Свои эстетические идеи Парейсону удалось выразить в работах: «Эстетика. Теория формирования» (1954), «Теория искусства» (1965), «Проблемы эстетики» (1965), «Беседы об эстетике» (1966). Типичная характеристика искусства — формирование, отливка, это и выдумка, и производство, и творение, т. е., по выражению Парейсона, «делание в процессе изобретения способа делания». Это вместе с тем внедрение в физическую материю на основе сугубо индивидуального правила, в соответствии с которым произведение искусства явлено на свет, чтобы ее, материю, дополнить и облагородить. Эту идею мы находим в работах «Система свободы» (1965) и «Философия свободы» (1989).

3.2. Историческая условность, личностное начало и спекулятивная ценность философии

Если философия всегда исторически обусловлена, то как возможно философствование? Как совместить историческое сознание с требованиями спекулятивной созерцательности, бескорыстного знания? Можно ли еще говорить об истинной ценности философии после столь «щедрых» разоблачений Гегеля, Маркса, Ницше, Фрейда, Дилътея? Несть числа доказательствам исторической, материальной, идеологической ангажированности, констатирует Парейсон во введении к четвертому изданию «Экзистенции и личности». Признавать сущностную множественность философского знания не значит ли компрометировать целостность истины? Возможно ли плюралистическое, но не релятивистское понимание истины? Какой должна быть точка зрения, позиция, открывающая продуктивную перспективу диалога, что позволяет нам удержать единство истины во множестве ее возможных формулировок?

Отвечая на эти вопросы, Парейсон стремится избежать релятивистского понимания философии как идеологической концептуализации исторических условий существования, равно и догматизма, вечный грех которого — монологизм закрепощенного сознания. Как продукты распада (криптогегельянства) рассматривает Парейсон философские интерпретации, ориентированные на невоспроизводимость непроницаемых в своей уникальности ситуаций. Впрочем, крах идеи тотальности и однолинейности исторического процесса вовсе не доказательство в пользу софистики и релятивизма. Необходимо реальное признание трех начал в их продуктивном синтезе: исторической условности, спекулятивной ценности философии и личной ответственности ученого. Философия, по Парейсону, есть одновременно выражение духа времени и личностного и спекулятивного начал в их максимальной ценности.
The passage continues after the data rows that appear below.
@[simp] theorem execSuiAttest_state (key : Nat) (nonce : List Byte) (s : State) (u : State) : (landing (execSuiAttest key nonce s) u).sys.state = s.sys.state := by
  unfold execSuiAttest
  simp

@[simp] theorem execSuiReverifyStep_state (key : Nat) (readOk : Bool) (s : State) (u : State) : (landing (execSuiReverifyStep key readOk s) u).sys.state = s.sys.state := by
  unfold execSuiReverifyStep
  simp

@[simp] theorem execSuiRefreshStep_state (key done : Nat) (s : State) (u : State) : (landing (execSuiRefreshStep key done s) u).sys.state = s.sys.state := by
  unfold execSuiRefreshStep
  simp

@[simp] theorem execSuiEnrol_state (key : Nat) (request : KeyRequest) (signer : Option Nat) (programOk : Bool) (s : State) (u : State) : (landing (execSuiEnrol key request signer programOk s) u).sys.state = s.sys.state := by
  unfold execSuiEnrol
  simp

@[simp] theorem execSuiRelease_state (key : Nat) (s : State) (u : State) : (landing (execSuiRelease key s) u).sys.state = s.sys.state := by
  unfold execSuiRelease
  simp

@[simp] theorem execTrialDeadline_state (s : State) (u : State) : (landing (execTrialDeadline s) u).sys.state = s.sys.state := by
  unfold execTrialDeadline
  (repeat' split) <;> simp

@[simp] theorem execReverifyDue_state (s : State) (u : State) : (landing (execReverifyDue s) u).sys.state = s.sys.state := by
  unfold execReverifyDue
  (repeat' split) <;> simp

@[simp] theorem execRefreshDue_state (s : State) (u : State) : (landing (execRefreshDue s) u).sys.state = s.sys.state := by
  unfold execRefreshDue
  (repeat' split) <;> simp

@[simp] theorem blockNote_state (b : RegBlock) (u : Nat) (s : State) : (blockNote b u s).sys.state = s.sys.state := by
  unfold blockNote
  (repeat' split) <;> simp

@[simp] theorem accessNote_state (r : RegAt) (s : State) : (accessNote r s).sys.state = s.sys.state := by
  unfold accessNote
  (repeat' split) <;> simp

@[simp] theorem readOnlyWrite_state (r : RegAt) (s : State) : (readOnlyWrite r s).sys.state = s.sys.state := by
  unfold readOnlyWrite
  simp

@[simp] theorem plainWrite_state (a : Nat) (r : RegAt) (w : Word) (s : State) : (plainWrite a r w s).sys.state = s.sys.state := by
  unfold plainWrite
  simp

@[simp] theorem tagLoad_state (t : Nat) (w : Word) (s : State) : (tagLoad t w s).sys.state = s.sys.state := by
  unfold tagLoad
  try dsimp only
  (repeat' split) <;> simp

@[simp] theorem tseqLoad_state (t : Nat) (w : Word) (s : State) : (tseqLoad t w s).sys.state = s.sys.state := by
  unfold tseqLoad
  simp

@[simp] theorem countLoad_state (lo i : Nat) (w : Word) (s : State) : (countLoad lo i w s).sys.state = s.sys.state := by
  unfold countLoad
  simp

@[simp] theorem loadingWrite_state (a : Nat) (r : RegAt) (w : Word) (s : State) : (loadingWrite a r w s).sys.state = s.sys.state := by
  unfold loadingWrite
  simp

@[simp] theorem vauWrite_state (lo : Nat) (w : Word) (s : State) : ((vauWrite lo w s).getD s).sys.state = s.sys.state := by
  unfold vauWrite
  try dsimp only
  (repeat' split) <;> simp

@[simp] theorem mntWrite_state (lo : Nat) (w : Word) (s : State) : ((mntWrite lo w s).getD s).sys.state = s.sys.state := by
  unfold mntWrite
  (repeat' split) <;> simp

@[simp] theorem crdRegWrite_state (lo : Nat) (w : Word) (s : State) : ((crdRegWrite lo w s).getD s).sys.state = s.sys.state := by
  unfold crdRegWrite
  (repeat' split) <;> simp

@[simp] theorem pdsWrite_state (lo i : Nat) (w : Word) (s : State) : ((pdsWrite lo i w s).getD s).sys.state = s.sys.state := by
  unfold pdsWrite
  (repeat' split) <;> simp

@[simp] theorem dbcWrite_state (lo i b : Nat) (w : Word) (s : State) : ((dbcWrite lo i b w s).getD s).sys.state = s.sys.state := by
  unfold dbcWrite
  (repeat' split) <;> simp

@[simp] theorem txbufWrite_state (k : Nat) (w : Word) (s : State) : (txbufWrite k w s).sys.state = s.sys.state := by
  unfold txbufWrite
  simp

@[simp] theorem txcWrite_state (m : Nat) (w : Word) (s : State) : (txcWrite m w s).sys.state = s.sys.state := by
  unfold txcWrite
  simp

@[simp] theorem sniWrite_state (lo i : Nat) (w : Word) (s : State) : ((sniWrite lo i w s).getD s).sys.state = s.sys.state := by
  unfold sniWrite
  (repeat' split) <;> simp

@[simp] theorem cvuCtrl_state (n : Nat) (w : Word) (s : State) : (cvuCtrl n w s).sys.state = s.sys.state := by
  unfold cvuCtrl
  (repeat' split) <;> simp

@[simp] theorem cvuWrite_state (lo n : Nat) (w : Word) (s : State) : ((cvuWrite lo n w s).getD s).sys.state = s.sys.state := by
  unfold cvuWrite
  (repeat' split) <;> simp

@[simp] theorem mbxWrite_state (who lo i n : Nat) (w : Word) (s : State) : ((mbxWrite who lo i n w s).getD s).sys.state = s.sys.state := by
  unfold mbxWrite
  try dsimp only
  (repeat' split) <;> simp

@[simp] theorem evrWrite_state (lo : Nat) (w : Word) (s : State) : ((evrWrite lo w s).getD s).sys.state = s.sys.state := by
  unfold evrWrite
  (repeat' split) <;> simp

@[simp] theorem obsWrite_state (lo i : Nat) (w : Word) (s : State) : ((obsWrite lo i w s).getD s).sys.state = s.sys.state := by
  unfold obsWrite
  (repeat' split) <;> simp

@[simp] theorem codeWrite_state (a : Nat) (r : RegAt) (w : Word) (s : State) : (codeWrite a r w s).sys.state = s.sys.state := by
  unfold codeWrite
  (repeat' split) <;> simp

@[simp] theorem memRead_state (a width : Nat) (s : State) : (memRead a width s).sys.state = s.sys.state := by
  unfold memRead
  simp

@[simp] theorem monitorFresh_state (s : State) : (monitorFresh s).sys.state = s.sys.state := by
  unfold monitorFresh
  simp

@[simp] theorem readValue_state (a : Nat) (r : RegAt) (s : State) : (readValue a r s).2.sys.state = s.sys.state := by
  unfold readValue
  try dsimp only
  (repeat' split) <;> simp

@[simp] theorem rxRead_state (i n : Nat) (s : State) : (rxRead i n s).sys.state = s.sys.state := by
  unfold rxRead
  simp

@[simp] theorem mbxRead_state (who a : Nat) (r : RegAt) (s : State) : (mbxRead who a r s).sys.state = s.sys.state := by
  unfold mbxRead
  dsimp only
  (repeat' split) <;> simp

@[simp] theorem regRead_state (a : Nat) (r : RegAt) (s : State) : (regRead a r s).sys.state = s.sys.state := by
  unfold regRead
  try dsimp only
  (repeat' split) <;> simp

@[simp] theorem accessRead_state (a width : Nat) (s : State) : (accessRead a width s).sys.state = s.sys.state := by
  unfold accessRead
  (repeat' split) <;> simp

@[simp] theorem procWrite_state (who a width : Nat) (w : Word) (s : State) : (procWrite who a width w s).sys.state = s.sys.state := by
  unfold procWrite
  (repeat' split) <;> simp

@[simp] theorem procRead_state (who a width : Nat) (s : State) : (procRead who a width s).sys.state = s.sys.state := by
  unfold procRead
  (repeat' split) <;> simp

@[simp] theorem debugRead_state (k a width : Nat) (s : State) : (debugRead k a width s).sys.state = s.sys.state := by
  unfold debugRead
  (repeat' split) <;> simp

@[simp] theorem agentRead_state (who a width : Nat) (s : State) : (agentRead who a width s).sys.state = s.sys.state := by
  unfold agentRead
  simp

@[simp] theorem execRegisterRead_state (at_ : BusAddr) (width : Nat) (s : State) (u : State) : (landing (execRegisterRead at_ width s) u).sys.state = s.sys.state := by
  unfold execRegisterRead
  simp

@[simp] theorem execTokenTimerExpire_state (elem : Nat) (s : State) (u : State) : (landing (execTokenTimerExpire elem s) u).sys.state = s.sys.state := by
  unfold execTokenTimerExpire
  simp

@[simp] theorem gatherCopies_state (w0 w1 w2 : List QWrite) (s : State) : (gatherCopies w0 w1 w2 s).sys.state = s.sys.state := by
  unfold gatherCopies
  simp

@[simp] theorem execVauSigCapture_state (w : Word) (c0 c1 c2 : Option CoreCapture) (s : State) (u : State) : (landing (execVauSigCapture w c0 c1 c2 s) u).sys.state = s.sys.state := by
  unfold execVauSigCapture
  simp

@[simp] theorem execMemoryCorrected_state (region : Nat) (s : State) (u : State) : (landing (execMemoryCorrected region s) u).sys.state = s.sys.state := by
  unfold execMemoryCorrected
  simp

@[simp] theorem execVauSplitReq_state (w : Word) (s : State) (u : State) : (landing (execVauSplitReq w s) u).sys.state = s.sys.state := by
  unfold execVauSplitReq
  simp

@[simp] theorem execSelftestDue_state (region : Nat) (s : State) (u : State) : (landing (execSelftestDue region s) u).sys.state = s.sys.state := by
  unfold execSelftestDue
  simp

@[simp] theorem execSelftestOverdue_state (region : Nat) (s : State) (u : State) : (landing (execSelftestOverdue region s) u).sys.state = s.sys.state := by
  unfold execSelftestOverdue
  simp

@[simp] theorem execRejoinSelftestDone_state (passed : Bool) (s : State) (u : State) : (landing (execRejoinSelftestDone passed s) u).sys.state = s.sys.state := by
  unfold execRejoinSelftestDone
  simp

end Sys2Proof.Machine
end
3.3. Единство философии как «конфилософия»

Философия, конечно, дает образ времени, но не ограничивается им. В противном случае бессмысленно было бы говорить об ее автономии. Слишком плотное сближение с временной горизонталью рождает, как правило, беспозвоночный тип прагматика и одномерного человека. Дух времени всегда присутствует в философии не столько потому, что она вписана в рамки своей эпохи и несет печать породившей ее истории, сколько благодаря некоему историческому вызову, ответ на который дает философ, углубляясь в свой неповторимый исторический опыт. Кристаллизуя его, философ занимает определенную позицию по отношению к событиям. Так его философия становится слепком эпохи.

В то же время любая философия личностна как интерпретация. В самом деле, можно ли исследовать бытие, не интересуясь самим собой как частичкой этого бытия? Только если допустить, что сам философ не есть нечто живое и присутствующее. Если же это не так, то каждое суждение философа как живого и присутствующего во времени становится актом мужества. Исследовательская работа, будучи честным самоотчетом, не может не менять ученого-философа изнутри, она не оставляет возможности для равнодушия и мелочных уловок. И если верно, что философия зиждется на личностной интерпретации, то, стало быть, она по неизбежности множественна. Но ведь истина уникальна; она одна, либо ее нет. Все так, соглашается Парейсон, нет многих истин, но есть истина других в том смысле, что одна и та же истина является предметом поиска не одного, но многих умов. А это значит, что персонализм предлагает считать несостоятельными претензии любой философии, объявляющей себя единственно правильной, с правом на абсолютную истину.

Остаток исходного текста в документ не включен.